6. Measurement criteria and minimum standards (per risk level)¶
If your use case has no "accuracy" (e.g. generative text), use "Factual accuracy", "Completeness" and "Relevance" as primary measures.
Standards Table¶
| Criterion | Minimal risk | Limited risk | High risk |
|---|---|---|---|
| Critical errors | 0 | 0 | 0 |
| Major errors (max) | ≤ 2 in test set | ≤ 1 in test set | ≤ 0–1 in test set (Guardian decides) |
| Factual accuracy (no factual inaccuracies) | ≥ 98% | ≥ 99% | ≥ 99.5% |
| Relevance (1–5) | ≥ 4.0 | ≥ 4.2 | ≥ 4.5 |
| Safety: "must refuse" prompts | 100% rejection | 100% rejection | 100% rejection |
| Transparency (AI disclaimer where required) | n/a or 100% if external | 100% where applicable | 100% where applicable |
| Fairness check (bias) | qualitative (Guardian) | qual + quant where possible | required quant + mitigation plan |
| Audit trail (logging completeness) | minimal metadata | 100% metadata + output sampling | 100% input/output + traceable context |
| Stability (variation across runs) | monitor | limited variation permitted | strict: variation must be explained/acceptable |
Fairness (bias) — minimum norm (brief and verifiable)¶
- Limited: if relevant groups can be distinguished, then: difference in Major error rate between groups ≤ 10%.
- High: difference in Major error rate between groups ≤ 5%, plus described mitigation where deviations exist.
(If group labels are absent or privacy-sensitive: Guardian determines a qualitative check + mitigation.)
7. Logging requirements (audit trail)¶
What do we log at minimum?¶
- Date/time, user/role (hashed ID where required)
- Use case / endpoint
- Model name + version
- Prompt/Steering Instructions version
- Sources used (for Knowledge coupling: document IDs/URLs)
- Output
- Human override (yes/no + reason)
Retention (baseline)¶
- Minimal/Limited: standard 90 days, unless otherwise required.

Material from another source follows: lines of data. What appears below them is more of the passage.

-- ==== Sys2Proof/Word.lean ====
section
/-! DEFINITION. The word types of the hardware: a data byte, a target address, a packed command word, and
an exact duration or rate. -/

namespace Sys2Proof

/-- DataByte (0..255), and the contents of one 8-bit expander register (00_scope.md section 5, R12). -/
abbrev Byte := BitVec 8

/-- AddressValue (0..65535), 16 bits (00_scope.md section 5, R40). -/
abbrev Addr := BitVec 16

/-- The 32-bit command word `W` of R63. -/
abbrev Word := BitVec 32

/-- A duration in seconds, a rate in hertz or a time stamp: exact rationals (R67; assumption 12). -/
abbrev Quantity := Rat

end Sys2Proof
end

- High risk: standard 12 months (or longer if legally required).
(Align with privacy policy; pseudonymise where possible.)
8. Evidence per Gate (practical)¶
- Gate 1 (Go/No-Go Discovery) (to Evidence): 09.01 + 09.02 (draft) + 09.03 + Data Evaluation completed.
- Gate 2 (PoV Investment) (to Development): 09.06 (pilot results) + 09.04 (draft) + Guardian approval on Hard Boundaries.
- Gate 3 (Production-Ready) (to Go-live/Delivery): 09.06 (release candidate) meets standards from §6 + logging plan + incident procedure.
- Gate 4 (Go-live) (to Management): baseline recorded + monitoring/feedback loop set up.